Analysis of the pattern of secondary structure evolution (Supplementary Fig. 3) suggested that most of the helices and β-strands remained relatively stable during MD simulation at neutral pH, with the exception of some terminal residues in short helices that tended to lose their regular structure. On the other hand, during the simulation at acidic pH, the secondary structure evolution of SEPHS2 revealed an increase in structural fluctuations compared to those found at neutral pH; in fact, some short α-helices and β-strands were completely lost during the simulation (Supplementary Fig. 3).

Subsequently, to better understand the collective fluctuations of SEPHS2 during the MD simulations, we performed principal component analysis (PCA), cluster analysis, and covariance matrix analysis. Specifically, the projections of the principal eigenvectors were plotted onto the plane over the Cα coordinates, and cluster analysis was performed based on the root mean square deviation (RMSD) values between the different conformations by selecting structures sharing similar conformational features during the simulation. The PCA plot and covariance matrix showed that during the MD simulation at acidic pH: (i) the atoms of SEPHS2 moved much faster and favored conformational interchanges to reach increased structural stability (Fig. 5); and (ii) the fluctuating regions, indicated by a more intensive red color, were located at both the N-terminal and C-terminal regions, which included negatively charged residues (Supplementary Fig. 4). The cluster analysis showed the presence of eight and seven clusters, among which three and two were the most populated at neutral and acidic pH, respectively (Fig. 5). However, although the total number of clusters was similar in the simulations at neutral and acidic pH, the transition rate of the conformational interchange among clusters was very high at the acidic pH, indicating that more fluctuations were necessary to reach a compact structure.

Figure 5
figure 5

Projection plot and cluster analysis results for SEPHS2 during MD simulations at neutral (A,B) and acidic pH (C,D), respectively.

Finally, we focused on residue Sec. 60. During the MD simulation at acidic pH, this residue was more exposed on the surface and interacted with Lys 58, Cys 62 and Arg 359 during all simulations.

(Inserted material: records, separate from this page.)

-- ==== Sys2Proof/Machine/SelfTest.lean ====
section
/-!
DEFINITION. Self-test and debug access (chapter 19) but for the debug access port: in-service logic BIST, what a failed slice takes out of service, line tests,
JTAG instructions, lifecycle, unlock and the OTP slots.
-/

namespace Sys2Proof.Machine

/-! ### Failed slices (R707 to R709, Table 19.3) -/

/-- Touch is out of service (slices 0 to 4). -/
def State.touchDegraded (s : State) : Bool := decide (s.test.degraded % 32 ≠ 0)

/-- A phase belongs to a failed slice 19 or 20. -/
def State.phaseFailed (s : State) (p : Nat) : Bool := bit s.test.degraded (if p < 8 then 19 else 20)

/-- The rails that contain a failed phase are latched with cause 0 and stay so (Table 19.3). -/
def latchFailedRails (s : State) : State :=
  (List.range 16).foldl (fun t n =>
    if (t.phaseList n).any t.phaseFailed then
      (t.setSup n { t.sup n with latched := true, lbist := true }).set (supObj n) 17 0
    else if (t.sup n).lbist then t.setSup n { t.sup n with lbist := false } else t) s

/-- A failed slice is reported (R708): EMCY 0xFFD0 at start-up or 0xFFD1 in service with its record, event 509 and vector 271. -/
def reportSlice (s : State) (slice : Nat) (inService : Bool) : State :=
  raiseEv (emcyLog (refreshErrors s) (if inService then 0xFFD1 else 0xFFD0) slice) 509 271

/-- The consequences of Table 19.3 begin for slices that failed: at firmware start, and at the next downbeat in service. -/
def takeDegraded (s : State) : State :=
  let new := s.test.degradeNext
  if new = 0 then s
  else
    let s : State := { s with test := { s.test with degraded := s.test.degraded ||| new, degradeNext := 0 } }
    let s := if bit new 5 then setLine s .A 0 else s
    let s := if bit new 6 then setLine s .B 0 else s
    latchFailedRails s

/-! ### In-service cycles (R701 to R706) -/

/-- The result of a slice (0x4A01). -/
def setSliceResult (s : State) (slice r : Nat) : State := s.set 0x4A01 (slice + 1) (r <<< 30)

/-- 0x4A00:09's slice and segment follow. -/
def showProgress (s : State) : State :=
  let w := match s.test.current with
    | some t => (t.slice <<< 24) + (t.segment <<< 16)
    | none => 0xFF <<< 24
  s.set 0x4A00 9 (w + s.get 0x4A00 9 % 65536)

/-- A line that may be quiesced (Table 19.2): DISABLED by the redundancy mode, or not active in STANDBY. -/
def State.lineQuiet (s : State) (l : Line) : Bool :=
  !s.lineInUse l || (s.inForce 0x2020 3 == 2 && s.activeLine != l)

/-- A slice's quiescing condition holds (Table 19.2, R409). -/
def State.sliceEligible (s : State) (slice : Nat) : Bool :=
  if slice ≤ 3 then s.touchState && !s.touchDegraded && s.test.lineTest != some .electrode
  else if slice = 4 then
    s.touchState && !s.touchDegraded && s.test.lineTest != some .electrode && s.sense.out.isSome && s.sense.power == .ready
      && !s.flag 0x3000 10 0 && !s.flag 0x3000 10 1
  else if slice = 5 then s.lineQuiet .A
  else slice == 6 && s.lineQuiet .B

/-- QUIET begins: the slices that are eligible in this frame (R701). -/
def markEligible (s : State) : State :=
  { s with test := { s.test with eligible := ((List.range 7).map (fun k => b2n (s.sliceEligible k) <<< k)).sum } }

/-- A slice may run a segment: eligible when QUIET began, and its condition has not ceased since (R701, R724, R726; log entry 183). -/
def State.slotEligible (s : State) (slice : Nat) : Bool := bit s.test.eligible slice && s.sliceEligible slice

/-- Slices whose turn comes while they are not eligible are passed over and counted (R703). -/
def passOver (s : State) : List Nat → State
  | [] => { s with test := { s.test with todo := [] } }
  | k :: rest =>
    if s.slotEligible k then { s with test := { s.test with todo := rest, current := some ⟨k, 0, false⟩ } }
    else passOver ((setSliceResult s k 3).count 0x4A00 7) rest

/-- Nothing is left to test: a pass counts where every tested slice passed (R703, R732). -/
def cycleFinished (s : State) : State :=
  if s.test.cycleRuns && s.test.current.isNone && s.test.todo.isEmpty then
    let s := if s.test.cycleTested && !s.test.cycleFailed then s.count 0x4A00 5 else s
    let s := s.set 0x4A00 9 ((0xFF <<< 24) + satNat 16 s.test.cycleFrames)
    { s with test := { s.test with cycleRuns := false } }
  else s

Identification of key residues (HUB) by residue interaction network (RIN) analysis during MD simulations at neutral and acidic pH

For studies of the specific role of individual residues in the general organization of a protein, RIN analysis is a very useful method to identify residues with the strongest coordinating role (i.e., HUB residues) and to obtain information about protein stability23,24. Our model was dynamically stabilized by a certain number of H-bonds and interactions with the closest atoms (IACs) as well as by salt bridges and π-cation and π-stacking interactions during the MD simulations at neutral and acidic pH based on evaluation with the Protein Interactions Calculator (PIC)33, HBPLUS34 and COCOMAPS35 tools (Table 1). In detail, the RIN analysis was performed on the SEPHS2 conformation at 0, 2, 4, 6, 8 and 10 ns of simulation time by evaluating the following seven topological parameters to identify HUB nodes: (i) density of the maximum neighborhood component (DMNC), (ii) degree, (iii) maximal clique centrality (MCC), (iv) maximum neighborhood component (MNC), (v) betweenness, (vi) bottleneck, and (vii) closeness36,37.

Table 1 Number of H-bonds (subdivided into main chain - main chain (MM), main chain - side chain (SM), side chain - side chain (SS) and side chain - main chain (SM)), π-cation and π-stacking interactions, salt bridges and interactions of closest atoms (IACs) during MD simulations in water at neutral and acidic pH.

This analysis showed that in the MD simulation at neutral pH (Fig. 6), Phe 199 was the most conserved HUB residue during the simulation based on five out of seven centrality measures, suggesting that this residue might play an important structural role during MD evolution. Moreover, the analysis identified the following HUB residues: Lys 252 after 2, 4 and 8 ns of simulation, Tyr 163 after 4, 6 and 10 ns, and Phe 140 after 6, 8 and 10 ns. These data suggested that Lys 252, Tyr 163 and Phe 140 followed the conformation changes of the protein during the simulation at neutral pH and played a role in stabilizing the protein structure (Table 2). In fact, during the MD simulation, these four HUB residues tended to form a higher number of H-bonds (Supplementary Table 1) and to become more buried, as shown by the ASA analysis (Supplementary Table 2), confirming their roles in promoting the compactness of this protein.

Figure 6
figure 6

Residue interaction network for SEPHS2 at the end of the neutral pH simulation. HUB nodes are in pink, and the other residues are in light blue.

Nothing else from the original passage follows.